Your instructions:
Transcribe exactly the lines that fall between the one holding "host's registers -/" and the one holding "(∀ offset rest, s.cfg.Valid", inclusive, from the entries below.

(Collected data entries)
○ ○ ○ ○ ○

-- ==== Sys2Proof/Certificates/Slice0/Obligations.lean ====
section
/-!
DEFINITION. The statements for the provers. Every one formalises rules of spec/, cited in its
docstring. Where a statement is about states that no run reaches too, it holds there as well, or takes
the invariant `Inv` as a premise, which is a statement of its own.
-/

open Sys2Proof Sys2Proof.Machine

/-! ## Encoding -/

/-- R71: CMD bits 2:0 select the command, bits 31:3 are ignored. -/
def Obligations.CommandWordSelectsByOp : Prop :=
  ∀ w : Word,
    (w.toNat % 8 = 1 → decodeCommand w = .rleCompress) ∧
    (w.toNat % 8 = 2 → decodeCommand w = .rleDecompress) ∧
    (w.toNat % 8 = 3 → decodeCommand w = .winCompress) ∧
    (w.toNat % 8 = 4 → decodeCommand w = .winDecompress) ∧
    (w.toNat % 8 = 0 ∨ 5 ≤ w.toNat % 8 →
      decodeCommand w = .cmdReserved (BitVec.ofNat 3 (w.toNat % 8)))

/-- R71, R73, R76, R77, R81: words written out from the encodings decode to what they stand for. -/
def Obligations.SpecWordsDecode : Prop :=
  decode (.command 0x0000000B) = .ok .winCompress ∧
  decode (.command 0x00000006) = .ok (.cmdReserved 6) ∧
  decode (.rle [0x03, 0x41]) = .ok (.run 3 0x41) ∧
  decode (.rle [0x00, 0x42]) = .ok (.rleZeroCount 0x42) ∧
  decode (.window [0x00, 0x41]) = .ok (.lit 0x41) ∧
  decode (.window [0x01, 0x02, 0x05]) = .ok (.matchTok 2 5) ∧
  decode (.window [0x80]) = .ok (.winIllegalTag 0x80)

/-- R71, R73 to R78, R81: decoding the encoding of a well-formed instruction gives it back, with every
operand at every value its field admits. -/
def Obligations.DecodeOfEncodeIsIdentity : Prop :=
  ∀ i : Instr, i.wf = true → decode (encode i) = .ok i

/-- R74, R78: each decoder rejects the empty stream alone; of any other it answers a well-formed
instruction whose own encoding is exactly the bytes consumed. -/
def Obligations.StreamDecodeConsumesTheEncoding : Prop :=
  (∀ bytes : List Byte, bytes ≠ [] → ∃ i rest used,
    decodeRle bytes = .ok (i, rest) ∧ i.wf = true ∧ encode i = .rle used ∧ used ++ rest = bytes) ∧
  (∀ bytes : List Byte, bytes ≠ [] → ∃ i rest used,
    decodeWindow bytes = .ok (i, rest) ∧ i.wf = true ∧ encode i = .window used ∧
      used ++ rest = bytes) ∧
  decodeRle [] = .error .endOfStream ∧ decodeWindow [] = .error .endOfStream

/-! ## Steps -/

/-- R105, R160, R181: a step executes the instruction decoded at the cursor, or the instruction of the
host's CMD write. The model's choices: that the encoders, and a decoder at p = n, execute the running
command itself (log entry 7, the step granularity), and that the host's access is taken from a queue
(log entry 2). A step adds nothing else around exec. -/
def Obligations.StepRunsDecodedInstruction : Prop :=
  ∀ s : State, s.cfg.Valid →
    (s.hostQueue = [] → s.phase = .busy →
      (s.op = opRleCompress → step s = exec .rleCompress s) ∧
      (s.op = opWinCompress → step s = exec .winCompress s) ∧
      (s.op = opRleDecompress → s.n.toNat % 2 = 1 →
        step s = exec (.rleTrailingByte (s.inByte (s.n.toNat - 1))) s) ∧
      (s.op = opRleDecompress → s.n.toNat % 2 = 0 → ∀ i rest,
        decodeRle (streamAtCursor s) = .ok (i, rest) → step s = exec i s) ∧
      (s.op = opRleDecompress → s.n.toNat % 2 = 0 → s.n.toNat ≤ s.p.toNat →
        step s = exec .rleDecompress s) ∧
      (s.op = opWinDecompress → ∀ i rest,
        decodeWindow (streamAtCursor s) = .ok (i, rest) → step s = exec i s) ∧
      (s.op = opWinDecompress → s.n.toNat ≤ s.p.toNat → step s = exec .winDecompress s)) ∧
    (∀ w rest, s.hostQueue = .writeReg cmdOffset w :: rest → s.phase ≠ .busy →
      step s = exec (decodeCommand w) { s with hostQueue := rest })

/-- R73, R79, R83, R151: which instruction the bytes IN[p], IN[p+1], IN[p+2] are, with n the end of the
stream. -/
def Obligations.FetchReadsTokenAtCursor : Prop :=
  ∀ s : State, s.cfg.Valid → s.hostQueue = [] → s.phase = .busy →
    (s.op = opRleDecompress → s.n.toNat % 2 = 0 → s.p.toNat + 1 < s.n.toNat →
      (s.inByte s.p.toNat = 0 →
        step s = exec (.rleZeroCount (s.inByte (s.p.toNat + 1))) s) ∧
      (s.inByte s.p.toNat ≠ 0 →
        step s = exec (.run (s.inByte s.p.toNat) (s.inByte (s.p.toNat + 1))) s)) ∧
    (s.op = opWinDecompress → s.p.toNat < s.n.toNat →
      (s.inByte s.p.toNat = 0 → s.p.toNat + 1 < s.n.toNat →
        step s = exec (.lit (s.inByte (s.p.toNat + 1))) s) ∧
      (s.inByte s.p.toNat = 0 → s.n.toNat ≤ s.p.toNat + 1 → step s = exec .winLitTruncated s) ∧
      (s.inByte s.p.toNat = 1 → s.p.toNat + 2 < s.n.toNat →
        step s =
          exec (.matchTok (s.inByte (s.p.toNat + 1)) (s.inByte (s.p.toNat + 2))) s) ∧
      (s.inByte s.p.toNat = 1 → s.n.toNat = s.p.toNat + 2 →
        step s = exec (.winMatchTruncated (some (s.inByte (s.p.toNat + 1)))) s) ∧
      (s.inByte s.p.toNat = 1 → s.n.toNat = s.p.toNat + 1 →
        step s = exec (.winMatchTruncated none) s) ∧
      (s.inByte s.p.toNat ≠ 0 → s.inByte s.p.toNat ≠ 1 →
        step s = exec (.winIllegalTag (s.inByte s.p.toNat)) s))

/-- R30: the only phase transitions there are. From BUSY: none, to DONE_OK, to DONE_FAULT, or to IDLE
by reset. From any other phase: none, by a CMD write to BUSY or to a start fault, or to IDLE by
reset. -/
def Obligations.PhaseTransitions : Prop :=
  ∀ s t : State, step s = .next t →
    (s.phase = .busy → (∃ rest, s.hostQueue = .reset :: rest ∧ t.phase = .idle) ∨
      t.phase = .busy ∨ t.phase = .doneOk ∨
      ∃ c, t.phase = .doneFault c ∧ c ≠ .badLength ∧ c ≠ .badCommand) ∧
    (s.phase ≠ .busy → (∃ rest, s.hostQueue = .reset :: rest ∧ t.phase = .idle) ∨
      t.phase = s.phase ∨
      ∃ w rest, s.hostQueue = .writeReg cmdOffset w :: rest ∧
        (t.phase = .busy ∨ t.phase = .doneFault .badLength ∨ t.phase = .doneFault .badCommand))

/-! ## The host's registers -/

/-- R21 to R29: what a host read of REG answers, and that it changes nothing else (R56). OUT_LEN is
left to `outLenView`: while BUSY its value is unspecified. That CMD and IN_LEN may be read while BUSY
is the model's reading (DEDUCED, unsafe, log entry 10): R184 and the start row of R188 speak of STATUS
and the read-only registers alone there. -/
def Obligations.RegisterReads : Prop :=
  ∀ s : State,
    (∀ offset rest, s.cfg.Valid → s.hostQueue = .readReg offset :: rest →
      step s = .next { s with hostQueue := rest, reply := some (regRead s offset) }) ∧
    (regRead s 0x00).toNat = s.cmd.toNat ∧
    regRead s 0x04 = s.statusWord ∧
    regRead s 0x08 = s.inLen ∧
    (s.phase ≠ .busy → regRead s 0x0C = s.outLen) ∧
    regRead s 0x10 = s.errPos ∧
    regRead s 0x14 = configWord s.cfg ∧
    (s.cfg.Valid → (regRead s 0x18).toNat = s.cfg.inCap ∧ (regRead s 0x1C).toNat = s.cfg.outCap) ∧
    (∀ offset : Word, 0x1C < offset.toNat ∨ offset.toNat % 4 ≠ 0 → regRead s offset = 0)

○ ○ ○ ○ ○

Your solution:
/-! ## The host's registers -/

/-- R21 to R29: what a host read of REG answers, and that it changes nothing else (R56). OUT_LEN is
left to `outLenView`: while BUSY its value is unspecified. That CMD and IN_LEN may be read while BUSY
is the model's reading (DEDUCED, unsafe, log entry 10): R184 and the start row of R188 speak of STATUS
and the read-only registers alone there. -/
def Obligations.RegisterReads : Prop :=
  ∀ s : State,
    (∀ offset rest, s.cfg.Valid → s.hostQueue = .readReg offset :: rest →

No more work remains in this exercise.